Con lui morirono uomini e donne al servizio dello Stato, lo stesso Stato che ad oggi deve ancora dare risposte concrete su un attentato che poteva essere evitato.

Nella coscienza e nella memoria di ognuno quella del 19 Luglio 1992 è una data drammatica, che resterà scolpita come testimonianza tangibile di un impegno comune nella lotta contro la mafia, una lotta capace di rinnovare la consapevolezza e la volontà di sradicare le mafie e la criminalità organizzata.

A causa del Covid-19 le varie iniziative organizzate nel resto d’Italia sono state dimezzate, tuttavia la necessità di ricordare uomini che hanno fatto la storia repubblicana è sempre impellente, al centro di ogni pensiero, tant’è che si desidera sempre di più arrivare ad una ricostruzione concreta dei fatti, poiché anche a distanza di 30 anni ancora la verità non è del tutto chiara.

Quanto è importante sensibilizzare l’umanità? Sensibilizzare l’umanità diventa un fatto umano, per certi versi non si deve per forza essere magistrati o uomini delle forze armate per servire lo Stato, basta semplicemente denunciare tutte quelle ingiustizie gravanti sulla quotidianità, a partire dalla famiglia, dai rapporti amicali e da quei clientelismi che offuscano l’immagine nitida delle persone oneste e ricolme di rettitudine.
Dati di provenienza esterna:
-- ==== Sys2Proof/Tests/Slice0.lean ====
section
/-!
SUPPORT. Tests on small states, with results taken from spec/95_test_vectors.md (the vector is named in each docstring)
or written out from an encoding table; and, for each statement with hypotheses, a state and operands that meet them.
-/

namespace Sys2Proof.Tests

open Sys2Proof Sys2Proof.Machine

/-! ## Helpers -/

/-- A machine with known parameters and IN from offset 0 on. -/
def machine (bytes : List Byte) : State :=
  { State.reset with
    params := { inCap := 2000, outCap := 100000, rotShift := .four }
    inp := Memory.write 0 bytes [] }

def zeros (n : Nat) : List Byte := List.replicate n 0

/-- Whether an outcome is a next state that passes a check. -/
def answers (o : Host.Outcome State Fault Refusal) (p : State → Bool) : Bool :=
  match o with
  | .next t => p t
  | .fault _ | .refused _ => false

/-- `n` bytes of a memory from `a` on. -/
def bytesOf (s : State) (sp : Space) (a n : Nat) : List Byte := (List.range n).map fun k => s.peek sp (a + k)

/-- STATUS, ELEM_DONE and IN_POS. -/
def ended (status done pos : Nat) (t : State) : Bool :=
  t.st == .idle && t.status.word.toNat == status && t.elemDone.toNat == done && t.inPos.toNat == pos

/-- A group's outputs and how many bytes it consumes, from cursor 0, with 24 further bytes (L2-G). -/
def groupGives (i : Instr) (bytes out : List Byte) (consumed : Nat) : Bool :=
  answers (exec i { machine (bytes ++ zeros 24) with len := 60 }) fun t =>
    bytesOf t .grp 0 16 == out && t.pos.toNat == consumed

/-! ## WellFormed and Decode -/

theorem test_ill_formed_version_0 : (Instr.hdrBadVersion 0).WellFormed = false := by decide
theorem test_ill_formed_version_1 : (Instr.hdrBadVersion 1).WellFormed = false := by decide
theorem test_ill_formed_magic : (Instr.hdrBadMagic 0xA5).WellFormed = false := by decide
theorem test_well_formed_magic : (Instr.hdrBadMagic 0x00).WellFormed = true := by decide

theorem test_decode_hdrV0 : decode .hdr 0b10100000#8 = .ok .hdrV0 := by decide
theorem test_decode_hdrV1 : decode .hdr 0b10100001#8 = .ok .hdrV1 := by decide
theorem test_decode_hdrBadVersion : decode .hdr 0b10100010#8 = .ok (.hdrBadVersion 2) := by decide
theorem test_decode_hdrBadMagic : decode .hdr 0b11100001#8 = .ok (.hdrBadMagic 0xE1) := by decide
theorem test_decode_grpW0V0 : decode .wselV0 (field2 0b11111100#8 0) = .ok .grpW0V0 := by decide
theorem test_decode_grpW2V0 : decode .wselV0 (field2 0b11110111#8 1) = .ok .grpW2V0 := by decide
theorem test_decode_grpW4V0 : decode .wselV0 (field2 0b11101111#8 2) = .ok .grpW4V0 := by decide
theorem test_decode_grpW8V0 : decode .wselV0 (field2 0b11000000#8 3) = .ok .grpW8V0 := by decide
theorem test_decode_grpW0C0 : decode .wselV1C0 (field2 0b11100100#8 0) = .ok .grpW0C0 := by decide
theorem test_decode_grpW1C0 : decode .wselV1C0 (field2 0b11100100#8 1) = .ok .grpW1C0 := by decide
theorem test_decode_grpW2C0 : decode .wselV1C0 (field2 0b11100100#8 2) = .ok .grpW2C0 := by decide
theorem test_decode_grpW4C0 : decode .wselV1C0 (field2 0b11100100#8 3) = .ok .grpW4C0 := by decide
theorem test_decode_grpW1C1 : decode .wselV1C1 (field2 0b00011011#8 3) = .ok .grpW1C1 := by decide
theorem test_decode_grpW2C1 : decode .wselV1C1 (field2 0b00011011#8 2) = .ok .grpW2C1 := by decide
theorem test_decode_grpW4C1 : decode .wselV1C1 (field2 0b00011011#8 1) = .ok .grpW4C1 := by decide
theorem test_decode_grpW8C1 : decode .wselV1C1 (field2 0b00011011#8 0) = .ok .grpW8C1 := by decide
theorem test_decode_srcPacked0 : decode .ctrl2 (field2 0b11100100#8 0) = .ok .srcPacked0 := by decide
theorem test_decode_srcPacked1 : decode .ctrl2 (field2 0b11100100#8 1) = .ok .srcPacked1 := by decide
theorem test_decode_srcZero : decode .ctrl2 (field2 0b11101110#8 0) = .ok .srcZero := by decide
theorem test_decode_srcLiteral : decode .ctrl2 (field2 0b11101110#8 1) = .ok .srcLiteral := by decide
theorem test_decode_srcPackedV0 : decode .ctrlV0 0 = .ok .srcPackedV0 := by decide
theorem test_decode_deltaZz8 : decode .chanmode 0b10110100#8 = .ok (.deltaZz8 0b101101) := by decide
theorem test_decode_deltaZz16 : decode .chanmode 0b00000101#8 = .ok (.deltaZz16 0b000001) := by decide
theorem test_decode_deltaRxor32 : decode .chanmode 0b01100010#8 = .ok (.deltaRxor32 0b011000) := by decide
theorem test_decode_chanBad : decode .chanmode 0b11111111#8 = .ok (.chanBad 0b111111) := by decide
theorem test_decode_deltaZz8V0 : decode .chanmodeV0 0 = .ok .deltaZz8V0 := by decide
theorem test_decode_steps :
    ([Stage.check, .hdr, .tail, .blk, .plane, .delta, .commit, .final].map fun st => (decode (.step st) 0).toOption) =
      [Instr.start, .hdr, .tail, .blk, .plane, .delta, .commit, .final].map some := by decide
theorem test_decode_idle : decode (.step .idle) 0 = .error .idleHasNoStep := by decide
theorem test_decode_wider : decode .ctrl2 4 = .error (.widerThanField 4) := by decide
theorem test_decode_no_bits : decode .ctrlV0 1 = .error (.noStreamBits 1) := by decide

/-! ## A table word in place -/

theorem test_fetch_header :
    (match step (State.reset.withFetchWord 8 0xA1) with | .next t => t.ver = 1 ∧ t.st = .tail | _ => False) ∧
      decodeTableWord 8 0xA1 = some .hdrV1 := by
  exact ⟨⟨rfl, rfl⟩, by decide⟩
theorem test_fetch_selector : decodeTableWord 2 3 = some .grpW8V0 := by decide

/-! ## Residual groups -/

/-- L2-G1. -/
theorem test_grpW0V0 : groupGives .grpW0V0 [0xFF] (zeros 16) 0 = true := by decide
/-- L2-G1. -/
theorem test_grpW0C0 : groupGives .grpW0C0 [0xAA] (zeros 16) 0 = true := by decide
/-- L2-G3. -/
theorem test_grpW1C0 : groupGives .grpW1C0 [0x80, 0x01, 0x7F, 0x05] ([0x7F] ++ zeros 14 ++ [0x05]) 4 = true := by decide
/-- L2-G4. -/
theorem test_grpW1C1 :
    groupGives .grpW1C1 ([0xFF, 0xFF] ++ (List.range 16).map (BitVec.ofNat 8)) ((List.range 16).map (BitVec.ofNat 8)) 18 =
      true := by decide
/-- L2-G6. -/
theorem test_grpW2V0 :
    groupGives .grpW2V0 [0x1B, 0xE4, 0x55, 0xAA, 0x03, 0xFF]
      [0, 1, 2, 3, 0xFF, 2, 1, 0, 1, 1, 1, 1, 2, 2, 2, 2] 6 = true := by decide
/-- L2-G13. -/
theorem test_grpW2C0 :
    groupGives .grpW2C0 [0x3F, 0, 0, 0, 0x58, 0x57, 0x58] ([0, 0x58, 0x57, 0x58] ++ zeros 12) 7 = true := by decide
/-- L2-G16. -/
theorem test_grpW2C1 : groupGives .grpW2C1 [0xC0, 0, 0, 0, 3] (3 :: zeros 15) 5 = true := by decide
/-- L2-G9. -/
theorem test_grpW4V0 :
    groupGives .grpW4V0 [0x01, 0x23, 0x45, 0x67, 0x89, 0xAB, 0xCD, 0xEF, 0x9C]
      [0, 1, 2, 3, 4, 5, 6, 7, 8, 9, 10, 11, 12, 13, 14, 0x9C] 9 = true := by decide
/-- L2-G11. -/
theorem test_grpW4C0 : groupGives .grpW4C0 (zeros 7 ++ [0x0F, 0x80]) (zeros 15 ++ [0x80]) 9 = true := by decide
/-- L2-G10. -/
theorem test_grpW4C1 : groupGives .grpW4C1 (List.replicate 8 0xFF ++ zeros 16) (zeros 16) 24 = true := by decide
/-- L2-G12. -/
theorem test_grpW8V0 :
    groupGives .grpW8V0 ((List.range 16).map (BitVec.ofNat 8)) ((List.range 16).map (BitVec.ofNat 8)) 16 = true := by
  decide
/-- L2-G12. -/
theorem test_grpW8C1 :
    groupGives .grpW8C1 ((List.range 16).map (BitVec.ofNat 8)) ((List.range 16).map (BitVec.ofNat 8)) 16 = true := by
  decide
/-- L2-G17. -/
theorem test_bad_width : answers (outcome (group 3 (machine []))) (ended 0xE36 0 0) = true := by decide

/-! ## Residual sources -/

/-- A state with one block of `b` elements before plane `j`. -/
def inBlock (bytes : List Byte) (len b aligned j : Nat) : State :=
  { machine bytes with
    len := BitVec.ofNat 32 len, blk := BitVec.ofNat 9 b, blkAligned := BitVec.ofNat 9 aligned, j := BitVec.ofNat 2 j }

/-- L2-C1: selectors 1 and 3, a column of 32. -/
theorem test_srcPackedV0 :
    answers (exec .srcPackedV0
        (inBlock ([0x0D, 0, 0, 0, 0] ++ (List.range 16).map (fun k => BitVec.ofNat 8 (0x10 + k)) ++ zeros 24) 45 32 32 0))
      (fun t => bytesOf t .res 0 32 == zeros 16 ++ (List.range 16).map (fun k => BitVec.ofNat 8 (0x10 + k)) &&
        t.pos == 21) = true := by decide
/-- L2-C3t: group 4 finds 23 bytes. -/
theorem test_srcPacked0_truncated :
    answers (exec .srcPacked0 (inBlock ([0xE4, 0x01] ++ zeros 37) 39 80 80 0)) (ended 0xB26 0 16) = true := by decide
/-- L2-C2, in plane 1's place: `B = 3` of 16 aligned values. -/
theorem test_srcPacked1 :
    answers (exec .srcPacked1 (inBlock ([0x00, 0x40, 0x00, 0x09] ++ zeros 24) 28 3 16 1))
      (fun t => bytesOf t .res 3 16 == [0, 9] ++ zeros 14 && t.pos == 4) = true := by decide
/-- L2-C5. -/
theorem test_srcZero :
    answers (exec .srcZero (inBlock [] 0 3 16 2)) (fun t => bytesOf t .res 6 3 == zeros 3 && t.pos == 0) = true := by decide
/-- L2-C7. -/
theorem test_srcLiteral :
    answers (exec .srcLiteral (inBlock [0x00, 0x4B, 0x4B, 0x4B] 4 4 16 1))
      (fun t => bytesOf t .res 4 4 == [0x00, 0x4B, 0x4B, 0x4B] && t.pos == 4) = true := by decide
/-- L2-C8. -/
theorem test_srcLiteral_truncated :
    answers (exec .srcLiteral { inBlock [] 100 256 256 0 with pos := 2 }) (ended 0x926 0 2) = true := by decide
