-- ==== Sys2Proof/Word.lean ====
section
/-! DEFINITION. Word types of the SZ8: register words, bytes, coordinate addresses, and their plainest
arithmetic. -/

namespace Sys2Proof

/-- A 32-bit register word. -/
abbrev Word := BitVec 32

/-- One byte of a packet, message or memory. -/
abbrev Byte := BitVec 8

/-- A 40-bit coordinate address: SITE, POD, X, Y, Z, 8 bits each (R48). -/
abbrev Coord := BitVec 40

/-- An instant of international atomic time, in nanoseconds. -/
abbrev Instant := Nat

/-- A sparse table: key and value pairs, keys strictly rising, no value equal to what an unlisted key reads as. -/
abbrev Cells (α : Type) := List (Nat × α)

end Sys2Proof
end

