-- ==== Sys2Proof/Types/Ctrl.lean ====
section
/-! DEFINITION. The control sequencer of a channel and its sealed configuration (Multi-Site Jobs, R43–R66; Module
Architecture, R21, R22, R26). -/

namespace Sys2Proof

/-- The sealed configuration of a channel: site numbers, the channel's own coordinate, the listed control-plane
coordinates and their rights, the relay channels upstream (R43, R49, R314). -/
structure Sealed where
  site     : BitVec 8 := 0
  peerSite : BitVec 8 := 0
  coord    : Coord := 0
  cpList   : List Coord := []
  /-- CLEN certificate bytes the channel sends in a HELLO (R383). -/
  certs    : List Byte := []
  /-- SM3 of the channel's device certificate (R426). -/
  certDigest : BitVec 256 := 0
  /-- TRUST: root digests and the deny list; CAL: signed delays in ps, TX36, TX37, RX36, RX37, TX_FAB, RX_FAB (R518). -/
  yupRoot  : BitVec 256 := 0
  ownerRoot : BitVec 256 := 0
  deny     : List (BitVec 160) := []
  cal      : List (BitVec 32) := []
  deriving DecidableEq, Repr, Inhabited

/-- A control request that a packet or a control object brought: the coordinate that sent it and its bytes (R82, R83), and its number in the
order of arrival at the sequencer (R56). -/
structure SeqReq where
  src   : Coord
  bytes : List Byte
  nr    : Nat := 0
  deriving DecidableEq, Repr, Inhabited

/-- The control sequencer of a channel. -/
structure Ctrl where
  /-- Requests steered to the sequencer and not yet taken, oldest first. -/
  seqIn   : List SeqReq := []
  /-- Requests and responses that came from the peer as control objects, oldest first. -/
  peerIn  : List SeqReq := []
  /-- Requests and answers that have arrived so far, from either side (R56). -/
  arrived : Nat := 0
  slots   : Vector Slot 16 := Vector.replicate 16 {}
  /-- Admissions that timed out at the peer (R54). -/
  late    : List LateAdmit := []
  /-- Notices in the sequencer's mailbox, oldest first, with the mailbox number (R26, R569). -/
  notices : List (Nat × Vector Word 4) := []
  deriving DecidableEq, Repr, Inhabited

end Sys2Proof
end

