-- ==== Sys2Proof/Types/Sched.lean ====
section
/-! DEFINITION. Scheduler, shapers and policers (Classes, Scheduling and Policing, R261–R292). -/

namespace Sys2Proof

/-- A transfer unit as the scheduler hands it to the cipher engine: class, slot, body in the clear (R275, R322). -/
structure Tu where
  tc   : Nat
  slot : Nat := 0
  sys  : Bool := false
  /-- MODE of the TU header (R321). -/
  mode : Nat := 0
  body : List Byte
  /-- Bytes that the shapers count: those its objects occupy (R270). -/
  bytes : Nat := 0
  /-- Buffers that hold its objects. -/
  buf  : List Buf := []
  deriving DecidableEq, Repr, Inhabited

/-- A selection on its way to the cipher engine: a first send, or a re-send of the record with this first TSEQ (R273); the
section of the open TC3 TU at which it is sent, when it suspends one (R277). -/
structure Selected where
  tu     : Option Tu := none
  resend : Option Nat := none
  susp   : Option Nat := none
  deriving DecidableEq, Repr, Inhabited

/-- A flow: one slot and class (R263). -/
structure Flow where
  objs   : List LineObj := []
  tag    : BitVec 64 := 0
  bucket : Int := 0
  deriving DecidableEq, Repr, Inhabited

/-- The policer buckets of an index, in bits (R282). -/
structure Buckets where
  tc : Int := 0
  tp : Int := 0
  deriving DecidableEq, Repr, Inhabited

/-- The TC3 TU being sent (R277): 256-byte sections in all, the boundary reached, and whether it is suspended there. -/
structure Open3 where
  sections  : Nat
  at_       : Nat := 1
  suspended : Bool := false
  deriving DecidableEq, Repr, Inhabited

/-- The scheduler of a channel. -/
structure Sch where
  /-- Flows, keyed 4 × slot + class. -/
  flows    : Cells Flow := []
  /-- V_c and the class buckets, TC0–TC3. -/
  vtime    : List (BitVec 64) := [0, 0, 0, 0]
  classB   : List Int := [0, 0, 0, 0]
  sysFifo  : List Tu := []
  /-- TU that waits at the head of the control sequencer's output, and those behind it (R265). -/
  stalled  : List Tu := []
  /-- Tick at which the sequencer began to wait (R265, R531). -/
  stallUs  : Nat := 0
  resends  : List (Nat × Nat) := []
  rline    : Nat := 0
  /-- R_line in force when the last 1 µs tick was delivered: what the floors are set at (R267, R269). -/
  tickRline : Nat := 0
  peerNet  : Nat := 0
  open3    : Option Open3 := none
  toCipher : List Selected := []
  /-- Policer buckets by index, and the system policer's (R283, R287). -/
  pol      : Cells Buckets := []
  sysPol   : Buckets := {}
  deriving DecidableEq, Repr, Inhabited

end Sys2Proof
end

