/-- The hub with a register stored; the reset value is not listed. -/
def Hub.setReg (h : Hub) (off : Nat) (w : Word) : Hub :=
  { h with regs := if w = hubReset off then cdel h.regs off else cput h.regs off w }

/-- A BAR0 counter raised by `n`, stopping at 0xFFFF_FFFF. -/
def Hub.count (h : Hub) (off : Nat) (n : Nat := 1) : Hub := if n = 0 then h else h.setReg off (satAdd (h.reg off) n)

/-! ### Regions of the deep buffer (R118, R122–R125, R131, R132) -/

/-- Base and size of a region, in bytes (R149). -/
def Chan.regionBase (c : Chan) (r : Nat) : Nat := fld (c.reg (0x300100 + 4 * r)) 31 23 * 268435456
def Chan.regionSize (c : Chan) (r : Nat) : Nat := fld (c.reg (0x300100 + 4 * r)) 22 14 * 268435456

/-- The region that holds a physical address, and the offset in it. -/
def Chan.regionOf (c : Chan) (a : Nat) : Option (Nat × Nat) :=
  match (List.range 9).find? fun r => decide (c.regionBase r ≤ a) && decide (a < c.regionBase r + c.regionSize r) with
  | some r => some (r, a - c.regionBase r)
  | none => none

/-- Offset of a line of a mirrored region of a given size in its copy A (R124). -/
def mirrorHome (size off : Nat) : Nat := if off < size / 2 then off else (off - size / 2) ^^^ 0x8000

/-- The 4 KiB units of a region that are retired without a replacement, by number in the region, or in a copy of a mirrored one, in
ascending order and each once (R124, R132). -/
def Chan.badUnits (c : Chan) (r : Nat) : List Nat :=
  let size := c.regionSize r
  let offs := (c.mem.retired.filter fun x => x.repl.isNone).filterMap fun x =>
    if c.regionBase r ≤ x.unit * 4096 ∧ x.unit * 4096 < c.regionBase r + size then some (x.unit * 4096 - c.regionBase r) else none
  let units := offs.map fun o => (if r = 5 ∨ r = 6 then mirrorHome size o else o) / 4096
  sortBy (fun a b : Nat => decide (a ≤ b)) units.eraseDups

/-- The MiB of a region that hold units retired without a replacement, as runs: the allocator of whole MiB skips them (R132). -/
def Chan.badMibs (c : Chan) (r : Nat) : List (Nat × Nat) := ((c.badUnits r).map fun u => u / 256).eraseDups.map fun m => (m, 1)

/-- The place `pos` of an allocator that skips the units named (R132). -/
def skipUnits (bad : List Nat) (pos : Nat) : Nat := bad.foldl (fun p b => if b ≤ p / 4096 then p + 4096 else p) pos

/-- The place that an allocator that skips the units named counts at an offset; none inside such a unit. -/
def unskip (bad : List Nat) (off : Nat) : Option Nat :=
  if bad.contains (off / 4096) then none else some (off - 4096 * (bad.filter fun b => decide (b < off / 4096)).length)

/-- Records of `n` bytes that a mirrored region holds behind its first 64 KiB (R132, R135, R424, R586). -/
def Chan.mirrorCap (c : Chan) (r n : Nat) : Nat :=
  (c.regionSize r / 2 - 65536 - 4096 * ((c.badUnits r).filter fun b => decide (16 ≤ b)).length) / n

/-- Number of the record of `n` bytes that an offset in a copy of a mirrored region belongs to (R135). -/
def Chan.mirrorRec (c : Chan) (r n off : Nat) : Option Nat :=
  if off < 65536 then none else (unskip ((c.badUnits r).filter fun b => decide (16 ≤ b)) off).map fun p => (p - 65536) / n

/-! ### Time -/

/-- The channel's time, whole nanoseconds (R436). -/
def Chan.now (c : Chan) : Instant := c.time.unit.now / 65536

/-- Module time, whole nanoseconds. -/
def Hub.now (h : Hub) : Instant := h.gtime.unit.now / 65536

/-- The measured round-trip time in ns; 10 ms until it has been measured (R448). -/
def Chan.rttNs (c : Chan) : Nat := if c.line.rttNs = 0 then 10000000 else c.line.rttNs

/-- The measured round-trip time in whole µs, rounded up. -/
def Chan.rttUs (c : Chan) : Nat := (c.rttNs + 999) / 1000

/-- A full stamp of 6 bytes of seconds and 4 of nanoseconds (R432). -/
def stampBytes (t : Instant) : List Byte := beBytes 6 (t / 1000000000) ++ beBytes 4 (t % 1000000000)

/-- The instant a full stamp names; none when its NANOSECONDS is 10⁹ or more (R432). -/
def instantOf (sec : BitVec 48) (ns : BitVec 32) : Option Instant :=
  if ns.toNat < 1000000000 then some (sec.toNat * 1000000000 + ns.toNat) else none

/-! ### Events -/

/-- U is unbounded, or the stamp lies within U of a window boundary of length `len` seconds (R464). -/
def nearBoundary (unc : Option Nat) (t : Fine) (len : Nat) : Bool :=
  match unc with
  | none => true
  | some u =>
    let l := len * 1000000000 * 65536
    let r := t % l
    decide (r < u * 256) || decide (l ≤ r + u * 256)

/-- An event handed to the channel's recorder (R574). -/
def Chan.raise (c : Chan) (r : Raised) : Chan := { c with evr := { c.evr with input := c.evr.input ++ [r] } }

/-- An event handed to the module's recorder. -/
def Hub.raise (h : Hub) (r : Raised) : Hub := { h with evr := { h.evr with input := h.evr.input ++ [r] } }

/-- Events handed to the channel's recorder when a condition holds. -/
def Chan.raiseIf (c : Chan) (b : Bool) (r : Raised) : Chan := if b then c.raise r else c

/-! ### Violations (R558–R560) -/

/-- A violation of a channel's own: to the hub's log by VIOLATION_DELIVERY while the hub is up; kept, at most 16, and otherwise
counted, while the hub is lost (R560). A core or an action that asked for the access gets an error status (R557). -/
def Chan.viol (c : Chan) (v : Viol) : Chan :=
  let v := { v with stamp := c.now }
  let c := { c with errs := c.errs + (if v.source.inside then 1 else 0) }
  if c.hubLost && decide (16 ≤ c.viols.length) then { c with violLost := c.violLost + 1 }
  else { c with viols := c.viols ++ [v] }

/-- An entry written into GLB.VIOL_LOG, or counted on the newest entry when it matches that within 1 s (R558, R559). -/
def logViol (h : HostPort) (v : Viol) : HostPort :=
  let i := (h.violWr - 1).toNat % 64
  let same := match cget? h.violLog i with
    | some e => decide (h.violWr ≠ 0) && decide (e.viol.source = v.source) && decide (e.viol.ch = v.ch)
        && decide (e.viol.kind = v.kind) && decide (e.viol.addr = v.addr) && decide (v.stamp ≤ e.viol.stamp + 1000000000)
    | none => false
  match same, cget? h.violLog i with
  | true, some e => { h with violLog := cput h.violLog i { e with reps := min (e.reps + 1) 0xFFFFFF } }
  | _, _ => { h with violLog := cput h.violLog (h.violWr.toNat % 64) { viol := v }, violWr := h.violWr + 1 }

/-! ### Trigger slots (R457–R460) -/

/-- Slot `j` replaced. -/
def Chan.setSlot (c : Chan) (j : Nat) (t : TrigSlot) : Chan :=
  { c with time := { c.time with slots := vset c.time.slots j t } }

/-- Slot `j` armed at an instant. An instant already passed counts as late (R459). -/
def Chan.arm (c : Chan) (j : Nat) (t : Instant) : Chan :=
  let slot := vget c.time.slots j
  let c := c.setSlot j { slot with at_ := t, armed := true, fired := false }
  if decide (t < c.now) then
    (c.count 0xC00080).raise { ev := .timeTrigLate, plane := .control, value := j, scope := j }
  else c

/-- Slot `j` disarmed. -/
def Chan.disarm (c : Chan) (j : Nat) : Chan :=
  c.setSlot j { vget c.time.slots j with armed := false }

/-- Slot `j` fires: FIRED is set, and the slot stays armed only when it is periodic (R458). -/
def Chan.fire (c : Chan) (j : Nat) : Chan :=
  let slot := vget c.time.slots j
  let again := slot.armed && decide (slot.period ≠ 0)
  c.setSlot j { slot with fired := true, armed := again, at_ := slot.at_ + slot.period }

/-- No lower slot waits to fire at the instant `t` (R460). Slot 3's token is with the recorder for the 1 ms of R583, and holds back none. -/
def Chan.turn (c : Chan) (j : Nat) (t : Instant) : Bool :=
  !((List.range j).any fun i => decide (i ≠ 3) && (vget c.time.slots i).armed && decide ((vget c.time.slots i).at_ = t))

/-- Slot `j` is armed, its instant has come, and it is its turn (R458, R460). -/
def Chan.due (c : Chan) (j : Nat) : Bool :=
  let slot := vget c.time.slots j
  slot.armed && decide (slot.at_ ≤ c.now) && c.turn j slot.at_

/-- Both ends are LOCKED, or the channel has stepped to the offset that the lanes gave: ALIGNED (R449, R465). -/
def Chan.isAligned (c : Chan) : Bool := c.time.aligned || (decide (c.time.unit.state = .locked) && decide (fld c.time.peerState 7 5 = 2))

/-- The instant at which a channel arms what its peer named: until it is ALIGNED, receipt plus 10 ms, counted (R451). -/
def Chan.peerInstant (c : Chan) (t : Instant) : Instant × Chan :=
  if c.isAligned then (t, c) else (c.now + 10000000, c.count 0xC00094)

/-! ### Keys of sealed messages and the tributaries (R318, R380, R385, R386) -/

/-- ASCII bytes of a label. -/
def ascii (x : String) : List Byte := x.toList.map fun ch => BitVec.ofNat 8 ch.toNat

/-- The sealed suite: false A, true S (R378). -/
def Chan.suite (c : Chan) : Bool := bitOf (c.reg 0xA00004) 31

/-- A is the end at the lower site number (R382). -/
def Chan.isA (c : Chan) : Bool := decide (c.cfg.site.toNat < c.cfg.peerSite.toNat)

/-- d of R380 for the direction this channel sends in (true) or receives in (false). -/
def Chan.dir (c : Chan) (sending : Bool) : Nat := if c.isA == sending then 0 else 1

/-- A key of a secret: KDF(X ‖ label ‖ d, L), L = 256 in suite A and 128 in suite S (R380). -/
def Chan.key (c : Chan) (x : BitVec 256) (label : String) (sending : Bool) : BitVec 256 :=
  Config.kdf (beBytes 32 x.toNat ++ ascii label ++ beBytes 1 (c.dir sending)) (if c.suite then 128 else 256)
Da non dimenticare l’importanza di alcune date al di là dell’effetto sconcertante, allorchè sia la morte di Borsellino che di Falcone hanno determinato una svolta epocale, un “no alla mafia” da parte delle città, dei borghi, dei paesini, delle località e della gente, che ha trovato la forza di ribellarsi a tutte quelle forme di stampo mafioso.

La risposta arriva dalla fede

Anche Papa Francesco denunciò le organizzazioni mafiose nel 2014 nella piana di Sibari, mettendo al centro della sua attenzione il binomio stato-mafia e si espresse così: “I mafiosi non sono in comunione con Dio”, un monito per riportare un clima di giustizia e bene tra l’umanità.

Anche i giovani hanno sentito il bisogno di creare una scala valoriale basata su una coscienza critica, sulla cultura dell’antimafia, forti del fatto che l’eredità lasciata da uomini morti a causa della mafia stessa abbia favorito l’incrementarsi di strumenti di contrasto di tutti quei fenomeni che attentano alla ricerca della verità.